Quienes se afirman contrarios al imperialismo -y a esta altura virtualmente nadie pensaría en reivindicar una modalidad política que hasta hace apenas medio siglo había dominado la mayor parte del mundo desde los albores de la historia- suelen tener en mente el poder e influencia a su juicio excesivos de Estados Unidos, pasando por alto la existencia de tradiciones imperiales más viejas y más seguras de sí mismas. De éstas, la más tenaz es con toda seguridad la china. A diferencia de los europeos, que con escasas excepciones están más interesados hoy en día en ahorrarse responsabilidades onerosas que en tratar de gobernar territorios ajenos, los dirigentes chinos se niegan a reconocer el derecho de pueblos como el tibetano a independizarse e insisten en reclamar la plena soberanía sobre Taiwán a pesar de la resistencia de los habitantes de la isla, tanto los de origen chino como de los demás.
Aunque la disputa entre Beijing y Taipei sigue siendo más peligrosa que la situación en el Tíbet, ya que podría servir para desatar una guerra en gran escala, la rebelión más reciente de los tibetanos plantea a los chinos un desafío que les es nuevo. Si bien están en condiciones de aplastarla con suma facilidad, no quieren que el resto del mundo los vea actuando como represores brutales. Se trata de una de las desventajas de la transformación rápida de China en una potencia comercial importante que, según muchos, podría erigirse pronto en uno de los dos pilares de un orden internacional bipolar. Hace apenas quince años, los jerarcas chinos no hubieran vacilado en aprovechar su poderío para poner fin en seguida a la agitación callejera sin preocuparse en absoluto por la reacción del resto del mundo, pero en la actualidad tienen que tomar en cuenta los efectos inevitablemente malos sobre la imagen nacional de una reacción demasiado cruel.
En opinión de los líderes del régimen chino, los tibetanos, azuzados por "el grupo en torno al Dalai Lama", están procurando aprovechar la oportunidad planteada por los esfuerzos oficiales de hacer de los Juegos Olímpicos, que en agosto se celebrarán en Beijing, un show propagandístico que impresione a todos con los esplendores de la nueva China rica, emprendedora y, desde luego, sumamente culta. Pero aunque no cabe duda de que China ha avanzado de manera espectacular en los últimos lustros y muchos tienen motivos de sobra para sentirse orgullosos de los logros personales y colectivos, el gigante sigue siendo una dictadura en que el régimen nominalmente comunista está acostumbrado a pisotear los derechos humanos más básicos, incluyendo, claro está, los de pueblos minoritarios como el tibetano.

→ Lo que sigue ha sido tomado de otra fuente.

/-- Settles O23, from the poll loop under any answers (R109, R241; D13). -/
theorem waitBusyBounded : Obligations.WaitBusyBounded := by
  unfold Obligations.WaitBusyBounded
  intro timeout s
  obtain ⟨n, hn, -, hend⟩ := waitBusy_bounded hw hw_poll_pos timeout s
  exact ⟨_, n, rfl, hn, hend⟩

/-! ### Which primitives fail (R111) -/

/-- A transaction answers `Ok` or `BusError` (R101). -/
theorem spiTxn_ret_cases (bytes : List Byte) (s : State) :
    (spiTxn bytes s).ret = .ok ∨ ∃ off, (spiTxn bytes s).ret = .busError off := by
  rw [spiTxn_ret]
  split
  · exact .inr ⟨0, rfl⟩
  · exact .inl rfl

/-- Settles O24, by the answer of each primitive (R111, D18). -/
theorem whichPrimitivesFail : Obligations.WhichPrimitivesFail := by
  unfold Obligations.WhichPrimitivesFail
  refine fun s t => ⟨fun bytes he => ?_, fun code he => ?_, fun src he => ?_, fun timeout he => ?_,
    fun l he => by cases he; rfl, fun l he => by cases he; rfl, fun l he => by cases he; rfl,
    fun d he => by cases he; rfl, fun he => ?_⟩
  · rw [exec_spiTxn] at he
    split at he
    · cases he
      exact spiTxn_ret_cases bytes s
    · cases he
  · cases he
    exact spiTxn_ret_cases [code] (setDc false s)
  · cases he
    exact (writeData_ret hw (sourceBytes hw s src) s).imp_right fun ⟨_, _, h⟩ => ⟨_, h⟩
  · cases he
    exact waitBusy_ret hw timeout s
  · cases he
    exact ⟨busyNow s, readBusy_ret s⟩

end Sys2Proof.Machine
end

section
/-!
PROOFS. The panel operations on a busy line that never clears (R109, R192, R196): the micro-program is cut off at its
busy wait, and the operation ends with the timeout of its phase.
-/

namespace Sys2Proof.Machine

/-- A script of `draw_busy()` that stays at 1 is read from `busyIn` alone (R26). -/
theorem StaysBusy.of_eq {n : Nat} {s t : State} (h : StaysBusy n s) (ht : t.busyIn = s.busyIn) : StaysBusy n t := by
  simpa [StaysBusy, ht] using h

/-- A timeout inside `INIT` (R196). -/
theorem abort_init_timeout {s : State} (h : s.seq.op = .init) :
    abort .timeout s = deliver (.err (.initFailed .timeout)) { s with st := .uninitialized } := by
  simp [abort, h]

/-- A timeout inside `DISPLAY_FULL` (R196). -/
theorem abort_display_timeout {s : State} (h : s.seq.op = .display) :
    abort .timeout s = deliver (.err .refreshTimeout) { s with st := .awake } := by
  simp [abort, h]

/-! ### `INIT` (R150) -/

/-- Settles O30: the pulse and the soft reset are sent, and the busy wait behind them aborts (R109, R150, R192, R196;
D7, D13, D22). -/
theorem initTimesOut : Obligations.InitTimesOut := by
  unfold Obligations.InitTimesOut
  intro s h hst hfail hbusy
  obtain ⟨p, hp, ep⟩ := runProg_pulse
    (.writeCmd hw.cSwreset :: .waitBusy hw.tInitBusy :: (setupUOps hw ++ [.setSt .awake, .ret .ok]))
    (s := accept .init s) (by simp)
  have hop : p.seq.op = .init := hp.op
  have hnow := (hfail.of_eq hp.failIn).first le_rfl
  have hreset := (writeCmd_sent (code := hw.cSwreset) hnow).1.advance
  obtain ⟨t, hwait, et⟩ := runProg_waitStuck (setupUOps hw ++ [.setSt .awake, .ret .ok])
    (.inl (hreset.along.op.trans hop)) (hbusy.of_eq (hreset.busyIn.trans hp.busyIn))
  have ha := hreset.along.trans hwait
  refine ⟨deliver (.err (.initFailed .timeout)) { t with st := .uninitialized }, ?_, deliver_delivered _ _, rfl,
    ha.rst.trans hp.rst, ha.pwr.trans hp.pwr, ?_⟩
  · rw [exec_init h hst, initProg_eq, ep, runProg_writeCmd _ (by simp [hop]) hnow, et,
      abort_init_timeout (ha.op.trans hop)]
  · have htr := (hp.run.trans ha.run).tr
    simpa [sendEvents_eq] using htr

/-! ### `DISPLAY_FULL` (R152) -/

/-- The two data passes and the refresh command of `DISPLAY_FULL`, nothing failing, whatever its busy wait then meets
(R151). -/
theorem runProg_displayFrames {s : State} (rest : List UOp) (hfail : NoFail 27 s) :
    ∃ t, Sent (displayStart s) (displayEvents hw (Memory.readRange s.bmp 0 48000)) 27 t ∧
      runProg hw (displayBus ++ rest) (displayStart s) = runProg hw (.waitBusy hw.tRefresh :: rest) t := by
  have hstart : NoFail (13 + 14) (displayStart s) := hfail
  obtain ⟨o, hold, eo⟩ := runProg_pass (cmd := hw.cOld) (src := .bmpInv) (s := displayStart s)
    (.writeCmd hw.cNew :: .writeData .bmp :: .writeCmd hw.cRefresh :: .waitBusy hw.tRefresh :: rest)
    (by simp [displayStart]) (hstart.mono (by omega)) rfl
  have hopo : o.seq.op ≠ .idle := by simp [hold.along.op, displayStart]
  have hmiddle : NoFail (13 + 1) o := hstart.drop hold.failIn
  obtain ⟨w, hnew, ew⟩ := runProg_pass (cmd := hw.cNew) (src := .bmp) (s := o)
    (.writeCmd hw.cRefresh :: .waitBusy hw.tRefresh :: rest) hopo (hmiddle.mono (by omega)) rfl
  have hopw : w.seq.op ≠ .idle := by simpa [hnew.along.op] using hopo
  have hnow : failNow w = false := (hmiddle.drop hnew.failIn).first le_rfl
  have hall := (hold.trans hnew).trans (writeCmd_sent (code := hw.cRefresh) hnow).1.advance
  have hbmp : sourceBytes hw (displayStart s) .bmp = Memory.readRange s.bmp 0 48000 := latchBytes_displayStart s
  have hinv : sourceBytes hw (displayStart s) .bmpInv = (Memory.readRange s.bmp 0 48000).map (fun v => ~~~v) :=
    congrArg (List.map (fun v => ~~~v)) hbmp
  rw [sourceBytes_congr hold.along.latch, hbmp, hinv, ← displayEvents_eq] at hall
  exact ⟨_, hall, eo.trans (ew.trans (runProg_writeCmd _ hopw hnow))⟩
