-- ==== Sys2Proof/Laws/State.lean ====
section
/-! SUPPORT. One lemma per field per update, so that no later proof unfolds a record update. -/

namespace Sys2Proof.Laws

open Sys2Proof.Machine

/-! ### `settleEdge` -/

@[simp] theorem settleEdge_cfg (s : State) : s.settleEdge.cfg = s.cfg := rfl
@[simp] theorem settleEdge_status (s : State) : s.settleEdge.status = s.status := rfl
@[simp] theorem settleEdge_inflight (s : State) : s.settleEdge.inflight = s.inflight := rfl
@[simp] theorem settleEdge_tx (s : State) : s.settleEdge.tx = s.tx := rfl
@[simp] theorem settleEdge_rx (s : State) : s.settleEdge.rx = s.rx := rfl
@[simp] theorem settleEdge_timer (s : State) : s.settleEdge.timer = s.timer := rfl
@[simp] theorem settleEdge_shift (s : State) : s.settleEdge.shift = s.shift := rfl
@[simp] theorem settleEdge_edge (s : State) : s.settleEdge.edge = { s.edge with flag := s.edge.flag || (s.line != s.edge.lastLevel), lastLevel := s.line } := rfl
@[simp] theorem settleEdge_extLevel (s : State) : s.settleEdge.extLevel = s.extLevel := rfl
@[simp] theorem settleEdge_gie (s : State) : s.settleEdge.gie = s.gie := rfl
@[simp] theorem settleEdge_mainPc (s : State) : s.settleEdge.mainPc = s.mainPc := rfl
@[simp] theorem settleEdge_ret (s : State) : s.settleEdge.ret = s.ret := rfl
@[simp] theorem settleEdge_faults (s : State) : s.settleEdge.faults = s.faults := rfl
@[simp] theorem settleEdge_refused (s : State) : s.settleEdge.refused = s.refused := rfl
@[simp] theorem settleEdge_time (s : State) : s.settleEdge.time = s.time := rfl
@[simp] theorem settleEdge_draws (s : State) : s.settleEdge.draws = s.draws := rfl
@[simp] theorem settleEdge_inbox (s : State) : s.settleEdge.inbox = s.inbox := rfl
@[simp] theorem settleEdge_sched (s : State) : s.settleEdge.sched = s.sched := rfl

/-! ### `recordFault` -/

@[simp] theorem recordFault_cfg (s : State) (c : FaultCode) : (s.recordFault c).cfg = s.cfg := rfl
@[simp] theorem recordFault_status (s : State) (c : FaultCode) : (s.recordFault c).status = s.status := rfl
@[simp] theorem recordFault_inflight (s : State) (c : FaultCode) : (s.recordFault c).inflight = s.inflight := rfl
@[simp] theorem recordFault_tx (s : State) (c : FaultCode) : (s.recordFault c).tx = s.tx := rfl
@[simp] theorem recordFault_rx (s : State) (c : FaultCode) : (s.recordFault c).rx = s.rx := rfl
@[simp] theorem recordFault_timer (s : State) (c : FaultCode) : (s.recordFault c).timer = s.timer := rfl
@[simp] theorem recordFault_shift (s : State) (c : FaultCode) : (s.recordFault c).shift = s.shift := rfl
@[simp] theorem recordFault_edge (s : State) (c : FaultCode) : (s.recordFault c).edge = s.edge := rfl
@[simp] theorem recordFault_extLevel (s : State) (c : FaultCode) : (s.recordFault c).extLevel = s.extLevel := rfl
@[simp] theorem recordFault_gie (s : State) (c : FaultCode) : (s.recordFault c).gie = s.gie := rfl
@[simp] theorem recordFault_mainPc (s : State) (c : FaultCode) : (s.recordFault c).mainPc = s.mainPc := rfl
@[simp] theorem recordFault_ret (s : State) (c : FaultCode) : (s.recordFault c).ret = s.ret := rfl
@[simp] theorem recordFault_faults (s : State) (c : FaultCode) : (s.recordFault c).faults = insertCode c s.faults := rfl
@[simp] theorem recordFault_refused (s : State) (c : FaultCode) : (s.recordFault c).refused = s.refused := rfl
@[simp] theorem recordFault_time (s : State) (c : FaultCode) : (s.recordFault c).time = s.time := rfl
@[simp] theorem recordFault_draws (s : State) (c : FaultCode) : (s.recordFault c).draws = s.draws := rfl
@[simp] theorem recordFault_inbox (s : State) (c : FaultCode) : (s.recordFault c).inbox = s.inbox := rfl
@[simp] theorem recordFault_sched (s : State) (c : FaultCode) : (s.recordFault c).sched = s.sched := rfl

/-! ### `complete` -/

@[simp] theorem complete_cfg (s : State) (v : Ret) : (s.complete v).cfg = s.cfg := rfl
@[simp] theorem complete_status (s : State) (v : Ret) : (s.complete v).status = s.status := rfl
@[simp] theorem complete_inflight (s : State) (v : Ret) : (s.complete v).inflight = s.inflight := rfl
@[simp] theorem complete_tx (s : State) (v : Ret) : (s.complete v).tx = s.tx := rfl
@[simp] theorem complete_rx (s : State) (v : Ret) : (s.complete v).rx = s.rx := rfl
@[simp] theorem complete_timer (s : State) (v : Ret) : (s.complete v).timer = s.timer := rfl
@[simp] theorem complete_shift (s : State) (v : Ret) : (s.complete v).shift = s.shift := rfl
@[simp] theorem complete_edge (s : State) (v : Ret) : (s.complete v).edge = s.edge := rfl
@[simp] theorem complete_extLevel (s : State) (v : Ret) : (s.complete v).extLevel = s.extLevel := rfl
@[simp] theorem complete_gie (s : State) (v : Ret) : (s.complete v).gie = s.gie := rfl
@[simp] theorem complete_mainPc (s : State) (v : Ret) : (s.complete v).mainPc = .ready := rfl
@[simp] theorem complete_ret (s : State) (v : Ret) : (s.complete v).ret = v := rfl
@[simp] theorem complete_faults (s : State) (v : Ret) : (s.complete v).faults = s.faults := rfl
@[simp] theorem complete_refused (s : State) (v : Ret) : (s.complete v).refused = s.refused := rfl
@[simp] theorem complete_time (s : State) (v : Ret) : (s.complete v).time = s.time := rfl
@[simp] theorem complete_draws (s : State) (v : Ret) : (s.complete v).draws = s.draws := rfl
@[simp] theorem complete_inbox (s : State) (v : Ret) : (s.complete v).inbox = s.inbox := rfl
@[simp] theorem complete_sched (s : State) (v : Ret) : (s.complete v).sched = s.sched := rfl

/-! ### `deliver` -/

@[simp] theorem deliver_cfg (s : State) (v : Ret) : (s.deliver v).cfg = s.cfg := rfl
@[simp] theorem deliver_status (s : State) (v : Ret) : (s.deliver v).status = s.status := rfl
@[simp] theorem deliver_inflight (s : State) (v : Ret) : (s.deliver v).inflight = s.inflight := rfl
@[simp] theorem deliver_tx (s : State) (v : Ret) : (s.deliver v).tx = s.tx := rfl
@[simp] theorem deliver_rx (s : State) (v : Ret) : (s.deliver v).rx = s.rx := rfl
@[simp] theorem deliver_timer (s : State) (v : Ret) : (s.deliver v).timer = s.timer := rfl
@[simp] theorem deliver_shift (s : State) (v : Ret) : (s.deliver v).shift = s.shift := rfl
@[simp] theorem deliver_edge (s : State) (v : Ret) : (s.deliver v).edge = s.edge := rfl
@[simp] theorem deliver_extLevel (s : State) (v : Ret) : (s.deliver v).extLevel = s.extLevel := rfl
@[simp] theorem deliver_gie (s : State) (v : Ret) : (s.deliver v).gie = s.gie := rfl
@[simp] theorem deliver_mainPc (s : State) (v : Ret) : (s.deliver v).mainPc = s.mainPc := rfl
@[simp] theorem deliver_ret (s : State) (v : Ret) : (s.deliver v).ret = v := rfl
@[simp] theorem deliver_faults (s : State) (v : Ret) : (s.deliver v).faults = s.faults := rfl
@[simp] theorem deliver_refused (s : State) (v : Ret) : (s.deliver v).refused = s.refused := rfl
@[simp] theorem deliver_time (s : State) (v : Ret) : (s.deliver v).time = s.time := rfl
@[simp] theorem deliver_draws (s : State) (v : Ret) : (s.deliver v).draws = s.draws := rfl
@[simp] theorem deliver_inbox (s : State) (v : Ret) : (s.deliver v).inbox = s.inbox := rfl
@[simp] theorem deliver_sched (s : State) (v : Ret) : (s.deliver v).sched = s.sched := rfl

/-! ### `enterEdge` -/

@[simp] theorem enterEdge_cfg (s : State) : (s.enterHandler .edge).cfg = s.cfg := rfl
@[simp] theorem enterEdge_status (s : State) : (s.enterHandler .edge).status = s.status := rfl
@[simp] theorem enterEdge_inflight (s : State) : (s.enterHandler .edge).inflight = s.inflight := rfl
@[simp] theorem enterEdge_tx (s : State) : (s.enterHandler .edge).tx = s.tx := rfl
@[simp] theorem enterEdge_rx (s : State) : (s.enterHandler .edge).rx = s.rx := rfl
@[simp] theorem enterEdge_timer (s : State) : (s.enterHandler .edge).timer = s.timer := rfl
@[simp] theorem enterEdge_shift (s : State) : (s.enterHandler .edge).shift = s.shift := rfl
@[simp] theorem enterEdge_edge (s : State) : (s.enterHandler .edge).edge = { s.edge with flag := false } := rfl
@[simp] theorem enterEdge_extLevel (s : State) : (s.enterHandler .edge).extLevel = s.extLevel := rfl
@[simp] theorem enterEdge_gie (s : State) : (s.enterHandler .edge).gie = s.gie := rfl
@[simp] theorem enterEdge_mainPc (s : State) : (s.enterHandler .edge).mainPc = s.mainPc := rfl
@[simp] theorem enterEdge_ret (s : State) : (s.enterHandler .edge).ret = s.ret := rfl
@[simp] theorem enterEdge_faults (s : State) : (s.enterHandler .edge).faults = s.faults := rfl
@[simp] theorem enterEdge_refused (s : State) : (s.enterHandler .edge).refused = s.refused := rfl
@[simp] theorem enterEdge_time (s : State) : (s.enterHandler .edge).time = s.time := rfl
@[simp] theorem enterEdge_draws (s : State) : (s.enterHandler .edge).draws = s.draws := rfl
@[simp] theorem enterEdge_inbox (s : State) : (s.enterHandler .edge).inbox = s.inbox := rfl
@[simp] theorem enterEdge_sched (s : State) : (s.enterHandler .edge).sched = s.sched := rfl
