-- ==== Sys2Proof/Laws/Cases.lean ====
section
/-! SUPPORT. What each body can answer, said once: the ring primitives as commands, the handlers, the host commands,
the micro-steps and the time step. None needs a premise on the state. -/

namespace Sys2Proof.Laws

open Sys2Proof.Machine

/-- All that a push can answer: false and the same state, or true and a changed ring. -/
theorem rbPush_ok {r : RingSel} {v : Byte} {s t : State} {b : Bool} (h : rbPush r v s = .ok (b, t)) :
    (b = false ∧ t = s) ∨ (b = true ∧ ∃ q, t = s.setRing r q) := by
  unfold rbPush memWrite at h
  split at h
  · simp only [Except.ok.injEq, Prod.mk.injEq] at h
    exact .inl ⟨h.1.symm, h.2.symm⟩
  · split at h
    · simp at h
    · rename_i u hu
      split at hu
      · simp only [Except.ok.injEq, Prod.mk.injEq] at hu h
        subst hu
        refine .inr ⟨h.1.symm, ?_⟩
        rw [← h.2]
        cases r <;> exact ⟨_, rfl⟩
      · simp at hu

/-- All that a pop can answer: the ring held a byte, and only the ring has changed. -/
theorem rbPop_ok {r : RingSel} {s t : State} {v : Byte} (h : rbPop r s = .ok (v, t)) :
    s.isEmpty r = false ∧ ∃ q, t = s.setRing r q := by
  unfold rbPop at h
  split at h
  · simp at h
  · rename_i he
    split at h
    · simp at h
    · simp only [Except.ok.injEq, Prod.mk.injEq] at h
      exact ⟨by simpa using he, _, h.2.symm⟩

/-- All that a push as a command can answer. -/
theorem pushBody_ok {r : RingSel} {v : Byte} {s u : State} (h : pushBody r v s = .ok u) :
    ∃ q b, u = (s.setRing r q).deliver (.bool b) := by
  unfold pushBody at h
  split at h
  · simp at h
  · rename_i hp
    simp only [Except.ok.injEq] at h
    rcases rbPush_ok hp with ⟨rfl, he⟩ | ⟨rfl, q, he⟩
    · refine ⟨s.ring r, false, ?_⟩
      rw [← h, he]
      cases r <;> rfl
    · exact ⟨q, true, by rw [← h, he]⟩

/-- All that a pop as a command can answer. -/
theorem popBody_ok {r : RingSel} {s u : State} (h : popBody r s = .ok u) :
    ∃ q b, u = (s.setRing r q).deliver (.byte b) := by
  unfold popBody at h
  split at h
  · simp at h
  · rename_i hp
    simp only [Except.ok.injEq] at h
    obtain ⟨_, q, rfl⟩ := rbPop_ok hp
    exact ⟨q, _, h.symm⟩

/-- All that the edge handler's body can answer (R215). -/
theorem isrEdgeBody_ok {s u : State} (h : isrEdgeBody s = .ok u) :
    s.inTransfer = false ∧ (u = s ∧ s.line = true ∨ u = startRx s ∧ s.line = false) := by
  unfold isrEdgeBody at h
  split at h
  · simp at h
  · split at h <;> simp_all

/-- All that the overflow handler's body can answer: its four branches (R241 to R244). -/
theorem isrSrOvfBody_ok {s u : State} (h : isrSrOvfBody s = .ok u) :
    (s.status.txFromBufferActive = true ∧ s.status.txHalfFrameActive = true ∧ u = loadSecondHalf s) ∨
    (s.status.txFromBufferActive = true ∧ s.status.txHalfFrameActive = false ∧ s.isEmpty .tx = true ∧
      u = endTransmission s) ∨
    (s.status.txFromBufferActive = true ∧ s.status.txHalfFrameActive = false ∧ ∃ q v,
      u = srSetSeed seedTx (srWriteData (halfFrame1 v)
        { s.setRing .tx q with inflight := v, status := { s.status with txHalfFrameActive := true } })) ∨
    (s.status.txFromBufferActive = false ∧ s.status.rxPackageActive = true ∧ ∃ (q : RingBuffer) (o : Bool),
      (s.status.rxOverflow = true → o = true) ∧
      u = releaseAndArm { s.setRing .rx q with status :=
        { s.status with rxPackageActive := false, rxOverflow := o } }) := by
  unfold isrSrOvfBody at h
  split at h
  · rename_i h1
    split at h
    · rename_i h2
      simp only [Except.ok.injEq] at h
      exact .inl ⟨h1, h2, h.symm⟩
    · rename_i h2
      have h2 : s.status.txHalfFrameActive = false := by simpa using h2
      split at h
      · rename_i h3
        simp only [Except.ok.injEq] at h
        exact .inr (.inl ⟨h1, h2, h3, h.symm⟩)
      · unfold loadNextByte at h
        split at h
        · simp at h
        · rename_i hp
          simp only [Except.ok.injEq] at h
          obtain ⟨_, q, rfl⟩ := rbPop_ok hp
          exact .inr (.inr (.inl ⟨h1, h2, q, _, by rw [← h]; rfl⟩))
  · rename_i h1
    have h1 : s.status.txFromBufferActive = false := by simpa using h1
    split at h
    · rename_i h2
      unfold storeReceived at h
      split at h
      · simp at h
      · rename_i hp
        simp only [Except.ok.injEq] at h
        rcases rbPush_ok hp with ⟨h', _⟩ | ⟨_, q, rfl⟩
        · simp at h'
        · exact .inr (.inr (.inr ⟨h1, h2, q, s.status.rxOverflow, id, by rw [← h]; rfl⟩))
      · rename_i hp
        simp only [Except.ok.injEq] at h
        rcases rbPush_ok hp with ⟨_, rfl⟩ | ⟨h', _⟩
        · exact .inr (.inr (.inr ⟨h1, h2, s.rx, true, by simp, by rw [← h]; rfl⟩))
        · simp at h'
    · simp at h

/-- All that `INIT_RECEIVER`'s body can answer (R302). -/
theorem initReceiverBody_ok {s u : State} (h : initReceiverBody s = .ok u) :
    s.inTransfer = false ∧
      (u = s.complete .none ∧ s.edge.ie = true ∨ u = (releaseAndArm s).complete .none ∧ s.edge.ie = false) := by
  unfold initReceiverBody at h
  split at h
  · simp at h
  · split at h <;> simp_all

/-- All that `FLUSH_BUFFERS`' body can answer (R310). -/
theorem flushBuffersBody_ok {s u : State} (h : flushBuffersBody s = .ok u) :
    s.inTransfer = false ∧ u = (rbFlush .rx (rbFlush .tx s)).complete .none := by
  unfold flushBuffersBody at h
  split at h <;> simp_all

/-- All that a micro-step's body can answer (R304 to R308). -/
theorem microStepBody_ok {s u : State} (h : microStepBody s = .ok u) :
    u = s ∨
    (∃ v q, s.mainPc = .tbSpace v ∧ u = { s.setRing .tx q with mainPc := .tbCheck }) ∨
    (s.mainPc = .tbCheck ∧ s.status.txFromBufferActive = true ∧ u = s.complete .none) ∨
    (s.mainPc = .tbCheck ∧ s.status.txFromBufferActive = false ∧ u = { s with mainPc := .tbWaitRx }) ∨
    (s.mainPc = .tbWaitRx ∧ s.status.rxPackageActive = false ∧ u = (startTx s).complete .none) ∨
    (s.mainPc = .rbWait ∧ ∃ q v, u = (s.setRing .rx q).complete (.byte v)) := by
  unfold microStepBody at h
  split at h
  · simp only [Except.ok.injEq] at h
    exact .inl h.symm
  · rename_i v hm
    unfold tbSpace at h
    split at h
    · simp at h
    · rename_i hp
      simp only [Except.ok.injEq] at h
      rcases rbPush_ok hp with ⟨h', _⟩ | ⟨_, q, rfl⟩
      · simp at h'
      · exact .inr (.inl ⟨v, q, hm, h.symm⟩)
    · rename_i hp
      simp only [Except.ok.injEq] at h
      rcases rbPush_ok hp with ⟨_, rfl⟩ | ⟨h', _⟩
      · exact .inl h.symm
      · simp at h'
  · rename_i hm
    simp only [Except.ok.injEq, tbCheck] at h
    split at h
    · exact .inr (.inr (.inl ⟨hm, by assumption, h.symm⟩))
    · exact .inr (.inr (.inr (.inl ⟨hm, by simp_all, h.symm⟩)))
  · rename_i hm
    simp only [Except.ok.injEq, tbWaitRx] at h
    split at h
    · exact .inl h.symm
    · exact .inr (.inr (.inr (.inr (.inl ⟨hm, by simp_all, h.symm⟩))))
  · rename_i hm
    unfold rbWait at h
    split at h
    · simp only [Except.ok.injEq] at h
      exact .inl h.symm
    · split at h
      · simp at h
      · rename_i hp
        simp only [Except.ok.injEq] at h
        obtain ⟨_, q, rfl⟩ := rbPop_ok hp
        exact .inr (.inr (.inr (.inr (.inr ⟨hm, q, _, h.symm⟩))))

/-- All that a time step can change: the count and the timer's flag, the shift register's contents, counter and flag;
and nothing while the timer is stopped (R236, R276). -/
theorem countStep_shape (s : State) : ∃ (tm : Timer) (sh : ShiftReg), countStep s = { s with timer := tm, shift := sh } ∧
    tm.run = s.timer.run ∧ tm.ovfIe = s.timer.ovfIe ∧ sh.mode = s.shift.mode ∧ sh.clk = s.shift.clk ∧
    sh.ovfIe = s.shift.ovfIe ∧ (s.timer.run = false → tm = s.timer ∧ sh = s.shift) := by
  unfold countStep
  split
  · split
    · unfold shiftTick
      split
      · exact ⟨_, _, rfl, by simp_all⟩
      · exact ⟨_, _, rfl, by simp_all⟩
    · exact ⟨_, _, rfl, by simp_all⟩
  · exact ⟨_, _, rfl, by simp_all⟩

end Sys2Proof.Laws
end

Según todas las pautas actualmente vigentes, el Tíbet debería ser una nación independiente, ya que la mayoría de sus habitantes no es china, habla un idioma que es muy distinto del mandarín y sus tradiciones culturales son radicalmente diferentes. Con todo, continúan los intentos de modificar el perfil demográfico tibetano estimulando la inmigración de grandes cantidades de colonos de la etnia china principal, la "han", y tratando de eliminar las tradiciones tibetanas mediante un programa que el Dalai Lama califica de "genocidio cultural", de modo que en una fecha no muy lejana habrá una mayoría china en el país a menos que el régimen en Beijing modifique su actitud. No es del todo probable que lo haga. El régimen, consciente de que el marxismo ya no sirve para darle legitimidad, está alentando el nacionalismo, de modo que es de suponer que la mayoría abrumadora de los chinos, sin excluir a los muchos que participen de los disturbios casi diarios provocados por abusos vinculados con los cambios traumáticos que son propios de una etapa de expansión vertiginosa signada por la desigualdad creciente, comparten su hostilidad hacia cualquier manifestación de separatismo en Tíbet o en las extensas regiones occidentales en que los "han" todavía constituyen una minoría a menudo enfrentada con minorías de raíces turcas y credo musulmán. Así las cosas, es de prever que la represión en el Tíbet se intensifique aunque como resultado China sea vista como una potencia nada benigna cuyo fortalecimiento rápido plantea una amenaza grave a todos los reacios a subordinarse a sus dictados.